## EXERCISE OBJECTIVE
The data below holds the lines to copy: everything from the line containing "<;> simp [h]" to the line containing "c.readyP, ⟨c.quiet.cells, c.quiet.q⟩⟩", both ends included, set down exactly.

## RECORDS TO PROCESS
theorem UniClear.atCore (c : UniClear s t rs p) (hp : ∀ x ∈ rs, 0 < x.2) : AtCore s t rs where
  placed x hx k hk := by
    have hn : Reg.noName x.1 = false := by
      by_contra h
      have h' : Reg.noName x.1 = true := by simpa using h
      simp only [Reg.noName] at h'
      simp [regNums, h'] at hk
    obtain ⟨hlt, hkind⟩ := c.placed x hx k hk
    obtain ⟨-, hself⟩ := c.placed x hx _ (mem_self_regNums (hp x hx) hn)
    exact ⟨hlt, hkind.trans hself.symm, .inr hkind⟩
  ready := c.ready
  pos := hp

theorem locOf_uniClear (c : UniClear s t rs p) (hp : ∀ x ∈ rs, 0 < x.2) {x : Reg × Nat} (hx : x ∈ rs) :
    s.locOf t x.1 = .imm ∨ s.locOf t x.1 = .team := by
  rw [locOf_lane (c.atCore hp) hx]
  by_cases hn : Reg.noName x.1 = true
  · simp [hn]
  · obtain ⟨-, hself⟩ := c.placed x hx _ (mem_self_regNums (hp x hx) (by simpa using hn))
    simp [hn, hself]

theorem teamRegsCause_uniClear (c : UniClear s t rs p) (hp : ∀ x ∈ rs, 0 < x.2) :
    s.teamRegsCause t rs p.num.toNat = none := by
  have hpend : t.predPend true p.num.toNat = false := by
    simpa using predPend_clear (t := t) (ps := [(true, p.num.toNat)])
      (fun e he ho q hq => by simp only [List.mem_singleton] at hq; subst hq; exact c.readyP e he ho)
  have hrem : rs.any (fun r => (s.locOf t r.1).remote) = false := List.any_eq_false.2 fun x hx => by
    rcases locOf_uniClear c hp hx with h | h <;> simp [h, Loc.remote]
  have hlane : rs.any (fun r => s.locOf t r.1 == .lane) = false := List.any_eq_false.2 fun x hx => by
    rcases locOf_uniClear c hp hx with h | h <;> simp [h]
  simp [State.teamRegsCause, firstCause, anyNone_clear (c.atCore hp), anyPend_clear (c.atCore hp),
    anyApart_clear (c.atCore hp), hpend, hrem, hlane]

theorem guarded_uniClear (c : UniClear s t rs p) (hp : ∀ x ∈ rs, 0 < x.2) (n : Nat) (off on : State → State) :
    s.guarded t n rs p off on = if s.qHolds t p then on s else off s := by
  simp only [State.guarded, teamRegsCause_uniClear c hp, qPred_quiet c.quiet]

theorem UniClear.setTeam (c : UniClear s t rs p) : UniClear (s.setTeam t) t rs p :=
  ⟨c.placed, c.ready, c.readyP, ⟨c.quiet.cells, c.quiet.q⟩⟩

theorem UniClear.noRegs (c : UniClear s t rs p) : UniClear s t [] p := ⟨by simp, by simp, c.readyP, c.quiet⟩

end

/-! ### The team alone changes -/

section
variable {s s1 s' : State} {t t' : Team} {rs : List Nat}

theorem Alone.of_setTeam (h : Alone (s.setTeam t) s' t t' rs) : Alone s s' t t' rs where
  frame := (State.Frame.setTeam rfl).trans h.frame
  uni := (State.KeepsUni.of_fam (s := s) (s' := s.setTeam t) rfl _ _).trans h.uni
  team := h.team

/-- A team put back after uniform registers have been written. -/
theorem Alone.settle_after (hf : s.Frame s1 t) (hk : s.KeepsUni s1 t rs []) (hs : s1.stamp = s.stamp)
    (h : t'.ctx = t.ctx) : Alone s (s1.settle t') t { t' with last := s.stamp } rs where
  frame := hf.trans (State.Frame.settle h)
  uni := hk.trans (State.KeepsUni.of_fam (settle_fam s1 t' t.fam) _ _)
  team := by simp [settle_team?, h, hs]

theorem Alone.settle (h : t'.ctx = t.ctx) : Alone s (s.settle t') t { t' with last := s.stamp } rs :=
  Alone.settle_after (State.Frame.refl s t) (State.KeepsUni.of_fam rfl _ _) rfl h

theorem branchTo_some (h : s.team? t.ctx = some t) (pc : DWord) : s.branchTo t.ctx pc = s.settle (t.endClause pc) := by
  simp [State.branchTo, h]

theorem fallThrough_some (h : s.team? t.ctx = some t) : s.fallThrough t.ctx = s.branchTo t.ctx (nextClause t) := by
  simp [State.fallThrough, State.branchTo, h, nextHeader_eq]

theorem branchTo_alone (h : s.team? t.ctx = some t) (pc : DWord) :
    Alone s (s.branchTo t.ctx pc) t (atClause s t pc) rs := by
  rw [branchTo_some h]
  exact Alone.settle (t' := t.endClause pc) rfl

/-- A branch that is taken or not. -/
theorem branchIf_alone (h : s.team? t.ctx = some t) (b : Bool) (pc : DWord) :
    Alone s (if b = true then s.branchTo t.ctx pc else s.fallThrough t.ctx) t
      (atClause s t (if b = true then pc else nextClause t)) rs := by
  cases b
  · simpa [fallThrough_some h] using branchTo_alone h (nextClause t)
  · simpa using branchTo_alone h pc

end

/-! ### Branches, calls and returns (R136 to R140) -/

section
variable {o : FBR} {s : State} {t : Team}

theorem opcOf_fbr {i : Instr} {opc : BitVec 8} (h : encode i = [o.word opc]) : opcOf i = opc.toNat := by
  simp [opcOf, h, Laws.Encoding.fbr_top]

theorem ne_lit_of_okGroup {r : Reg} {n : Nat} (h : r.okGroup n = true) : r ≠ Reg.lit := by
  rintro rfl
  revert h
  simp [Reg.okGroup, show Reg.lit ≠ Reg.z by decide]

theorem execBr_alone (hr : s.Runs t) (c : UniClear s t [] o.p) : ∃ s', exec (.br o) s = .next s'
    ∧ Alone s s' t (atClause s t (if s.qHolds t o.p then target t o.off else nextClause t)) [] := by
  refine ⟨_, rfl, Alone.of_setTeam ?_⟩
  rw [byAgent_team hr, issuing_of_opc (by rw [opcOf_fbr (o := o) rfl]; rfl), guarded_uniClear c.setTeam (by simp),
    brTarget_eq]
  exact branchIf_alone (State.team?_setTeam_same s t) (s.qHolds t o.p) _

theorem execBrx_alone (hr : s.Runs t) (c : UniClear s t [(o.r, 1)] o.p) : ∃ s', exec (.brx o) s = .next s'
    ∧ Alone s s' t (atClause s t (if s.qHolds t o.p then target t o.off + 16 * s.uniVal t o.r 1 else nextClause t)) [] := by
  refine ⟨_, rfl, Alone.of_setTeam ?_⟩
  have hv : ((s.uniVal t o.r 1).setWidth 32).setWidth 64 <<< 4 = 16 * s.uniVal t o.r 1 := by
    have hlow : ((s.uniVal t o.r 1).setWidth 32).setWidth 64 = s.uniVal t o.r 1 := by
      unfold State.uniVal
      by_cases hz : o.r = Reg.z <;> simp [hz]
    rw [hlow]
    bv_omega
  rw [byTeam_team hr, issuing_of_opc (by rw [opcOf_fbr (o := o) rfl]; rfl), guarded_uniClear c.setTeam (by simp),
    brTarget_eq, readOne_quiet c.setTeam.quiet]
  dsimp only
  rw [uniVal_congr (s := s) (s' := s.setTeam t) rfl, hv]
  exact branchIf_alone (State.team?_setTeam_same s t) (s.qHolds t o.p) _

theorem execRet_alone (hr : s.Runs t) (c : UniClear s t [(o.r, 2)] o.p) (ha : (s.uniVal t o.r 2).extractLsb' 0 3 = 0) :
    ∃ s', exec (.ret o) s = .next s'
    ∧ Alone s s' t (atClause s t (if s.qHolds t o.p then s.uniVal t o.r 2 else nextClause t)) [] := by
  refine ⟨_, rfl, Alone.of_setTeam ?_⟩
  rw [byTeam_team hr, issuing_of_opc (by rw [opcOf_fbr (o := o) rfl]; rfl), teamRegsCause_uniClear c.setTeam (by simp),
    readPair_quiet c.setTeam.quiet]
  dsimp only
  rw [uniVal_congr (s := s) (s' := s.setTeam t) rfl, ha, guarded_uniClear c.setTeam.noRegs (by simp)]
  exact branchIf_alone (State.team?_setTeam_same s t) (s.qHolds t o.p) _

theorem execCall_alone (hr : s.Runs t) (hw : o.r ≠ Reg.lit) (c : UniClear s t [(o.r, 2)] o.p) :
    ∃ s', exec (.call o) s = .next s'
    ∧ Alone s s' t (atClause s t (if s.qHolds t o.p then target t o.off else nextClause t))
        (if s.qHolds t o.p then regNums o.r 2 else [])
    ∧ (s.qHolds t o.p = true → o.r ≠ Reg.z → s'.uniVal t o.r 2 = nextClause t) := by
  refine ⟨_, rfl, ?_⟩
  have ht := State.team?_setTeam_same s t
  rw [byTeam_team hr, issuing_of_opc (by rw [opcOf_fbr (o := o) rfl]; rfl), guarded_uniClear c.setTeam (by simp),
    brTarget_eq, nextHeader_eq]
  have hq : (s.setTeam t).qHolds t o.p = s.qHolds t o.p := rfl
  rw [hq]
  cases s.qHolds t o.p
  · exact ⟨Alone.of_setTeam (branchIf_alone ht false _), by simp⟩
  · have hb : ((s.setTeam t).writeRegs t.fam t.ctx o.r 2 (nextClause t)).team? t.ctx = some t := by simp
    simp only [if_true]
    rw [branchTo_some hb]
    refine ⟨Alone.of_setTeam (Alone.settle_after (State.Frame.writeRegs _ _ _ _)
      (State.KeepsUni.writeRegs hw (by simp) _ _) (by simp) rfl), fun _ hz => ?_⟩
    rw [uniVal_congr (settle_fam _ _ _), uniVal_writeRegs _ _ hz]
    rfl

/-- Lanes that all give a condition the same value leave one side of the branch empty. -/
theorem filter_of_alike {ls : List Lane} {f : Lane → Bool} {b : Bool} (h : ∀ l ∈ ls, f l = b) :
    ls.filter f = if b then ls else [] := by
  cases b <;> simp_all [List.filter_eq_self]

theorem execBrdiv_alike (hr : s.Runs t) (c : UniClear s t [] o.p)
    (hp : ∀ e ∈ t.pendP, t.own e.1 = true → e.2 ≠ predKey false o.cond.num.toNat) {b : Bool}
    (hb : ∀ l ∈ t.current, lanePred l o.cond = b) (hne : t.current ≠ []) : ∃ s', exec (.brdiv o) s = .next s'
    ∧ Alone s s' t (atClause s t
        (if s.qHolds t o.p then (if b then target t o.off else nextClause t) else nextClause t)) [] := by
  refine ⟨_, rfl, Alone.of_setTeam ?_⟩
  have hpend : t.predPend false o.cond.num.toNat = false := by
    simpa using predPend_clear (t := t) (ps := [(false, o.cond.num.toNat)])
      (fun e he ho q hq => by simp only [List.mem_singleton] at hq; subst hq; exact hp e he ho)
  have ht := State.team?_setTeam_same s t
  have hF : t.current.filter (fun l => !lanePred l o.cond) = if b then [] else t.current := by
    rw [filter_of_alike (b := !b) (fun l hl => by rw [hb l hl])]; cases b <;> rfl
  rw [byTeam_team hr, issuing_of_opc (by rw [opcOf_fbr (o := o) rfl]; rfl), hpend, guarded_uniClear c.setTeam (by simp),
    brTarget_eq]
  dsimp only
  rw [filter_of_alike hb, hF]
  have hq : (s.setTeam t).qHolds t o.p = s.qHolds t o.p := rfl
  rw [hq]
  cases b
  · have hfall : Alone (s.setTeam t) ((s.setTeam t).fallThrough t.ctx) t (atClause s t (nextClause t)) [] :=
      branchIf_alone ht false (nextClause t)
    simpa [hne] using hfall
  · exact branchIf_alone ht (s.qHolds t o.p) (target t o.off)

## PROBLEM SOLUTION
    rcases locOf_uniClear c hp hx with h | h <;> simp [h]
  simp [State.teamRegsCause, firstCause, anyNone_clear (c.atCore hp), anyPend_clear (c.atCore hp),
    anyApart_clear (c.atCore hp), hpend, hrem, hlane]

theorem guarded_uniClear (c : UniClear s t rs p) (hp : ∀ x ∈ rs, 0 < x.2) (n : Nat) (off on : State → State) :
    s.guarded t n rs p off on = if s.qHolds t p then on s else off s := by
  simp only [State.guarded, teamRegsCause_uniClear c hp, qPred_quiet c.quiet]

theorem UniClear.setTeam (c : UniClear s t rs p) : UniClear (s.setTeam t) t rs p :=
  ⟨c.placed, c.ready, c.readyP, ⟨c.quiet.cells, c.quiet.q⟩⟩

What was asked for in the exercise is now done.